Если есть что-то в этой надутой бессмыслице, что не адекватно выражено в моем исправленном заявлении, что это? Что касается красноречия, вряд ли можно утверждать, что бессмыслица, ложь и метафоры, которые были стары, когда Рим был молод, существенны для него. Первый человек (в Древней Греции), который заговорил о пробуждении эха, сделал удачную вещь. Было ли это удачно во втором? Удачно ли это сейчас? Что касается той военной метафоры — «марширование» и так далее — ее изобретатель был таким же ослом, как и любой из бесчисленного множества его плагиаторов. По этому вопросу послушайте покойного Ричарда Гранта Уайта:
«Не пора ли нам покончить с тошнотворными разговорами о кампаниях, знаменосцах и славных победах (имперских триумфах) и всей этой раздутой армейской бомбастике, которая так распространена за шесть месяцев до выборов? Читать почти любую из наших политических газет во время предвыборной кампании достаточно, чтобы стать больным и печальным.... Выборы не имеют никакого сходства с кампанией или битвой. Это даже не состязание, в котором побеждает более сильная или ловкая сторона; это простой подсчет, в котором сам факт того, что одна партия более многочисленна, ставит ее у власти, если она только придет и будет подсчитана; для обеспечения чего определенное время тратится каждой партией на поношение и принижение кандидатов своих оппонентов и восхваление своих собственных; и это кампания, при уподоблении которой битве любой честный солдат мог бы разумно обидеться».

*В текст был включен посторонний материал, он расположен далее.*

/-- What aligned 8-byte units held before a write of a gang that is not published: a part's, or a local write of its engines
(R165, R168); or, for `ring`, a packet slot that the gang has reserved and not fenced, which a Referee alone may still find so
(R274). The records of one unit stand newest first. `reach` holds the places the write has been published to, each with the
time of that publication: a die by its number (R172). -/
structure Unseen where
  gid : Nat
  pid : Option Nat
  key : Nat
  old : List Byte
  reach : List (Nat × Nat)
  ring : Bool
  deriving DecidableEq, Repr

/-- Where a context is (R339 to R343). -/
inductive Place where
  | nowhere
  | run (die slot half : Nat)
  | shadow (die slot half : Nat)
  | spill (die entry : Nat)
  | image (addr : Nat)
  deriving DecidableEq, Repr

/-- What an active continuation holds aside (R334), with the transfer that was pending (R83). -/
structure Held where
  ds : List DsEntry
  frames : List Frame
  exec : Lanes
  xfer : Option Xfer
  deriving DecidableEq, Repr

/-- The handler's state while a gang is in SYS mode, and what it froze: the sequencer it runs on, when it began, the
results in flight, transfer, block and divider of the gang (R321, R329). `atEnd` is the sequencer's own, which TRAPPC does
not show (R80). `owed` says that a bundle had issued in the cycle the freeze stopped, so that this cycle of the gang's
clock is still to be counted (R45). -/
structure Handler where
  q : Nat
  since : Nat
  fl : List Landing
  xfer : Option Xfer
  block : Block
  div : Nat
  atEnd : Bool
  owed : Bool
  deriving DecidableEq, Repr

/-- USER or SYS (R319). -/
inductive Mode where
  | user
  | sys (h : Handler)
  deriving DecidableEq, Repr

/-- A drain a gang has been asked for (R88, R307, R339, R343), or a stop that waits for TRET (R310). A suspension has the
address of the image of each SUSPEND that asked for it, with the partition it is translated in above its 64 bits. -/
inductive Drain where
  | none
  | preempt (since : Nat) (live : Bool)
  | suspend (since : Nat) (addrs : List Nat)
  | endgame (reason : Nat)
  | stop
  deriving DecidableEq, Repr

/-- What a launch record fixes for every instance (R282), with the queue's partition. -/
structure LInfo where
  lid : Nat
  home : Nat
  part : Nat
  cls : Nat
  width : Nat
  nx : Nat
  ny : Nat
  nz : Nat
  stages : Nat
  prog : Nat
  segTab : Nat
  spBytes : Nat
  fmts : List Word
  dline : Bool
  deadline : Nat
  budget : Nat
  egEntry : Nat
  lrec : Word
  args : Word
  tabList : Word
  bmAddr : Word
  bmLen : Nat
  deriving DecidableEq, Repr

/-- A gang instance: a context with its two sequencers, its lanes and everything of it that is outstanding (R15, R16, R90,
R125, R330 to R335). A deferred cause has its sequencer and its lane, and `found` counts those the present cycle found
(R371). `loaded` says that a load has issued since pts last advanced (R162), and `paths` holds the lines its engine paths
hold under a lease (R160). `fences` holds the scope and batch of each FENCE that the endgame's drain has abandoned, whose
publication is owed (R307). `closed` is the number from which accesses to its scratchpads are new ones that fault, while it
moves away (R341). `wake` counts the cycles by which its slot, restarted after gating, still delays its first bundle (R252), and
`slowed` those of its clock that its die's present stretching has taken in (R367). -/
structure Gang where
  gid : Nat
  info : LInfo
  place : Place
  gx : Nat
  gy : Nat
  gz : Nat
  stage : Nat
  epres : Lanes
  xmask : Lanes
  pmask : Lanes
  cycle : Nat
  lastBatch : BitVec 16
  sealed : BitVec 16
  contpc : Word
  trapCause : Word
  trapPc : Word
  trapInfo : Word
  trapSlot : Word
  egReason : Nat
  egMark : Option Nat
  q0 : Seq
  q1 : Seq
  split : Bool
  splitTkt : Nat
  lanes : List Lane
  ring : List RingRec
  ovf : Bool
  held : Option Held
  mode : Mode
  fl : List Landing
  xbar : Nat
  ops : List TokOp
  eng : List EngAcc
  parts : List Part
  deferred : List (Nat × Nat × Exc)
  found : Nat
  wrote : List Wrote
  drain : Drain
  frozen : Bool
  stopping : Bool
  loaded : Bool
  paths : List LeaseEnt
  fences : List (Nat × BitVec 16)
  closed : Option Nat
  wake : Nat
  slowed : Nat
  deriving DecidableEq, Repr

/-- The completion facts of a launch (R284, R315, R318). -/
structure Tally where
  ended : Nat
  never : Nat
  killed : Option (Nat × Word)
  missed : Bool
  inEndgame : Bool
  committed : Bool
  aborted : Bool
  deriving DecidableEq, Repr

/-- How far an admitted or waiting launch has come (R283, R287). -/
inductive LStage where
  | waiting
  | loading
  | ready
  deriving DecidableEq, Repr

/-- A launch from its packet to its completion (R20, R244, R251, R283 to R290, R299, R313). -/
structure Launch where
  info : LInfo
  stage : LStage
  qd : Nat
  pkt : Nat
  crec : Nat
  csig : Nat
  est : Nat
  unitNs : Nat
  progress : Nat
  t0 : Option Nat
  admitted : Nat
  order : Nat
  rlIndex : Nat
  handles : List Nat
  taken : Nat
  trig : List Nat
  trigAll : Bool
  window : Nat
  step : Nat
  stime : Nat
  arrived : List Nat
  cx : Nat
  cy : Nat
  drawn : Nat
  returned : List Nat
  reserve : List (Nat × List Nat)
  tally : Tally
  deriving DecidableEq, Repr

/-- A queue's work in hand: a packet read and not yet released or completed (R273, R277). `moved` counts the bytes that a COPY
has moved (R164, R281). -/
structure Pkt where
  qd : Nat
  idx : Nat
  bytes : List Byte
  aborted : Bool
  waiting : Bool
  moved : Nat
  deriving DecidableEq, Repr

/-- What the Referee keeps of a queue it serves (R273, R277, R280). -/
structure QState where
  qd : Nat
  rl : Nat
  skip : Nat
  inHand : Option Pkt
  open_ : List Pkt
  deriving DecidableEq, Repr

/-- A residency slot of a die (R287): the handle it holds, the claims on it, when it was last claimed, and the launch for which
its lines are held pinned: the one that made the copy (R288). -/
structure ResSlot where
  handle : Nat
  count : Nat
  claimed : Nat
  pinned : Option Nat
  deriving DecidableEq, Repr

/-- A die's Referee (R272 to R293). -/
structure Referee where
  queues : List QState
  res : List ResSlot
  idleSince : Option Nat
  request : Option Nat
  deriving DecidableEq, Repr

/-- A Barrier File entry (R245), with the count of its completed phases that tells a waiter which one released it
(R249), and whose publications it carries: gang, die and program time (R169). -/
structure Barrier where
  initd : Bool
  scope : Nat
  phase : Bool
  pend : Nat
  arr : Nat
  exp : Nat
  phases : Nat
  times : List (Nat × Nat × Nat)
  deriving DecidableEq, Repr

/-- The state of a frame of instruction memory (R104, R105): empty, being filled, holding its segment, or holding the
failure its filling met. -/
inductive FrameFill where
  | empty
  | filling
  | resident
  | failed (e : Exc)
  deriving DecidableEq, Repr

/-- A frame of instruction memory (R103, R104): of which launch, none (0) for a handler's image, segment table and partition, which segment, the bytes, when it
was last fetched from, and the context and sequencer that asked for it. -/
structure SegFrame where
  lid : Nat
  tab : Nat
  part : Nat
  seg : Nat
  base : Nat
  len : Nat
  next : Nat
  fill : FrameFill
  data : Memory
  used : Nat
  gid : Nat
  q : Nat
  deriving DecidableEq, Repr

/-- A gang slot's own state: its instruction memory, the fetches that wait until a frame can be taken, and the handler
scratch registers of its two sequencers (R104, R326). -/
structure GSlot where
  frames : List SegFrame
  wants : List SegFrame
  sscr : List Word
  retired : Bool
  deriving DecidableEq, Repr

/-- The registers of a partition (R326). -/
structure PartReg where
  root : Word
  hseg : Word
  hentry : Word
  deriving DecidableEq, Repr

/-- A die's time unit (R300 to R304). `slew` is the offset that is still to be removed; the masters are kept with the time
of their last Announce. `reqSeq` is the sequence number of the last Delay_Req. -/
structure TimeUnit where
  now : Nat
  synced : Bool
  hold : Bool
  selected : Option Nat
  offset : Int
  slew : Int
  twoStep : Bool
  annto : Nat
  domain : Nat
  utcOff : Int
  syncMsg : Option PtpMsg
  t1 : Option Int
  t2 : Option Int
  t3 : Option Nat
  reqSeq : Nat
  masters : List (Nat × Nat × PtpDataset)
  deriving DecidableEq, Repr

Но, в конце концов, Уайт был лишь «одним из тех проклятых литературных парней», и я смею сказать, что первоначальный сторонник военной метафоры, где-то там, в «темном прошлом и бездне времени», знал о практической политике гораздо больше, чем когда-либо знал Уайт. А практическая политика — это быть ослом.
Снимая свою собственную кандидатуру перед съездом, калифорнийский политик однажды произнес чисто военную речь, из которой я позволю себе процитировать лишь один образец:
«Я предстаю перед вами сегодня как республиканец из республиканского знаменного округа этого нашего великого штата. От снежной Шасты на севере до солнечного Диего на юге; с запада, где волны Тихого океана смотрят на наши берега, до того места, где барьеры великих Сьерр стоят, покрытые вечным снегом, нет более лояльного округа Республиканской партии в этом штате, чем округ, из которого я родом. [Аплодисменты, естественно.] Его лояльность партии была проверена на многих полях сражений [по-английски, на многих выборах], и он никогда не колебался в состязании. Везде, где судьба битвы дрожала на весах [Гомер, а после Гомера, Том, Дик и Гарри], округ Аламеда вступил в брешь и спас Республиканскую партию от поражения».

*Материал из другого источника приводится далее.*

-- ==== Sys2Proof/Machine/Local.lean ====
section
/-! DEFINITION. The local scratchpad accesses (R151 to R153): TLD, TST, TLDK, LDE and STE. -/

namespace Sys2Proof.Machine

/-- Do something for each active lane, in increasing order. -/
def State.eachLane (s : State) (f : State → Nat → State) : State := s.actives.foldl f s

/-- The local offset: operand(s) + e(ta) (R151). -/
def State.localOff (s : State) (x : VS) (l : Nat) : Nat := (s.operand x.s + (s.g.lane l).es x.ta).toNat

/-- The fault of a local offset that must be a multiple of `align` and whose n bytes must lie in the allocation (R132,
R141, R151). -/
def State.localFault (s : State) (off align n : Nat) : Option (Cause × Word) :=
  if off % align ≠ 0 then some (.align, infoOf 1 (off % 2 ^ 56))
  else if !s.g.inAlloc off n then some (.prot, infoOf 5 (off % 2 ^ 56))
  else none

/-- n bytes of a lane's scratchpad at a local offset. -/
def State.localBytes (s : State) (l off n : Nat) : List Byte := s.mem.bytes (s.g.localKey l off) n

/-- A record tells of the unit at u. -/
def Unseen.covers (u : Nat) (x : Unseen) : Bool := decide (x.key ≤ u) && decide (u < x.key + x.old.length)

/-- Units in rising order as runs of bytes. -/
def unitRuns : List Nat → List (Nat × Nat)
  | [] => []
  | u :: us =>
    match unitRuns us with
    | (k, n) :: rs => if k = u + 8 then (u, n + 8) :: rs else (u, 8) :: (k, n) :: rs
    | [] => [(u, 8)]

/-- Keep what the units of n bytes hold before a local write of the gang in focus (R168), where the last write of the unit is
not one of its own that is kept already. -/
def State.noteLocal (s : State) (key n : Nat) : State :=
  let lo := key / 8 * 8
  let m := (key + n + 7) / 8 * 8 - lo
  let xs := s.unseen.filter fun x => !x.ring && overlaps lo m x.key x.old.length
  let own (x : Unseen) : Bool := x.gid == s.g.gid && x.pid.isNone && x.reach.isEmpty
  let us := ((List.range (m / 8)).map fun k => lo + 8 * k).filter fun u => !((xs.find? (Unseen.covers u)).any own)
  { s with unseen := ((unitRuns us).map fun r => ⟨s.g.gid, none, r.1, s.mem.bytes r.1 r.2, [], false⟩) ++ s.unseen }

/-- Write bytes to a lane's scratchpad at a local offset: the engine's own reads find them, and other agents the old bytes
or the new ones until the gang publishes (R168). -/
def State.localPut (s : State) (l off : Nat) (bs : List Byte) : State :=
  let key := s.g.localKey l off
  { s.noteLocal key bs.length with mem := s.mem.put key bs }

/-- The pitch of a tile in the scratchpad (R151). -/
def pitchOf (mod : BitVec 2) (bytes : Nat) : Nat := if mod = 1 then bytes else 128

/-- The rows of a tile read from the scratchpad, with a shape (R152). -/
def State.loadRows (s : State) (l off pitch : Nat) (m : Word) (shape : Nat × Nat) : List (Nat × List Byte) :=
  (maskRows m shape.1).map fun i => atRow i 0 (s.localBytes l (off + i * pitch) shape.2)

/-- TLD in one lane. -/
def State.tldLane (x : VS) (s : State) (l : Nat) : State :=
  let off := s.localOff x l
  let sh := (s.g.lane l).shape x.td
  let pitch := pitchOf x.mod sh.2
  match s.localFault off 64 (sh.1 * pitch) with
  | some (c, i) => s.park l c i
  | none => s.land 12 [tileLand l x.td (s.loadRows l off pitch ((s.g.lane l).mask x.k) sh) none]

/-- TST in one lane: the tile is read, and the bytes stand in the scratchpad, at issue (R152, R153). -/
def State.tstLane (x : VS) (s : State) (l : Nat) : State :=
  let off := s.localOff x l
  let sh := (s.g.lane l).shape x.td
  let pitch := pitchOf x.mod sh.2
  match s.localFault off 64 (sh.1 * pitch) with
  | some (c, i) => s.park l c i
  | none =>
    (maskRows ((s.g.lane l).mask x.k) sh.1).foldl
      (fun s i => s.localPut l (off + i * pitch) ((s.g.lane l).row x.td i 0 sh.2)) s

/-- A shape a tag can hold: 4 to 64 rows in steps of 4, 8 to 128 bytes in steps of 8 (R197). -/
def shapeOk (r b : Nat) : Bool :=
  decide (4 ≤ r) && decide (r ≤ 64) && decide (r % 4 = 0) && decide (8 ≤ b) && decide (b ≤ 128) && decide (b % 8 = 0)

/-- TLDK in one lane: alignment, header range, header, then the rows under its shape (R151, R152). -/
def State.tldkLane (x : VS) (s : State) (l : Nat) : State :=
  let off := s.localOff x l
  match s.localFault off 64 64 with
  | some (c, i) => s.park l c i
  | none =>
    let h := leValue (s.localBytes l off 8)
    let sh := (bits h 6 0, bits h 15 8)
    if !shapeOk sh.1 sh.2 ∨ bits h 63 16 ≠ 0 ∨ bit h 7 then s.park l .shape (infoOf 0x06 (h % 2 ^ 56))
    else
      let pitch := pitchOf x.mod sh.2
      match s.localFault off 64 (64 + sh.1 * pitch) with
      | some (c, i) => s.park l c i
      | none =>
        s.land 12 [tileLand l x.td (s.loadRows l (off + 64) pitch ((s.g.lane l).mask x.k) sh) (some sh)]

/-- LDE in one lane. -/
def State.ldeLane (x : VS) (s : State) (l : Nat) : State :=
  let off := s.localOff x l
  let sz := 2 ^ x.mod.toNat
  match s.localFault off sz sz with
  | some (c, i) => s.park l c i
  | none =>
    let v := leValue (s.localBytes l off sz)
    s.land 8 [.esc l x.td (if x.fs.getLsbD 0 then wordOf (sextNat v (8 * sz)) else BitVec.ofNat 64 v)]

/-- STE in one lane. -/
def State.steLane (x : VS) (s : State) (l : Nat) : State :=
  let off := s.localOff x l
  let sz := 2 ^ x.mod.toNat
  match s.localFault off sz sz with
  | some (c, i) => s.park l c i
  | none => s.localPut l off (leBytes sz ((s.g.lane l).es x.td).toNat)

/-- TLD (R152). -/
def execTld (x : VS) (s : State) : Host.Outcome State Fault Refusal :=
  (s.run (.tld x) fun s => s.eachLane (State.tldLane x)).next

/-- TST (R152). -/
def execTst (x : VS) (s : State) : Host.Outcome State Fault Refusal :=
  (s.run (.tst x) fun s => s.eachLane (State.tstLane x)).next

/-- TLDK (R152). -/
def execTldk (x : VS) (s : State) : Host.Outcome State Fault Refusal :=
  (s.run (.tldk x) fun s => s.eachLane (State.tldkLane x)).next

/-- LDE (R152). -/
def execLde (x : VS) (s : State) : Host.Outcome State Fault Refusal :=
  (s.run (.lde x) fun s => s.eachLane (State.ldeLane x)).next

/-- STE (R152). -/
def execSte (x : VS) (s : State) : Host.Outcome State Fault Refusal :=
  (s.run (.ste x) fun s => s.eachLane (State.steLane x)).next

end Sys2Proof.Machine
end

Переведенная на английский язык, эта военная болтовня звучала бы примерно так:
«Я живу в округе Аламеда, где республиканцы неизменно переголосовывали демократов».
Ораторы на съезде Демократической партии неделей ранее были не лучше и не другими. Их риторический инвентарь был теми же старыми заезженными фигурами речи, которыми торговали их предшественники веками и которыми их преемники будут торговать до конца — ну, до конца того имитационного качества в национальном характере, которое своей превосходящей интенсивностью служит для отличия нас от обезьян, которые погибают.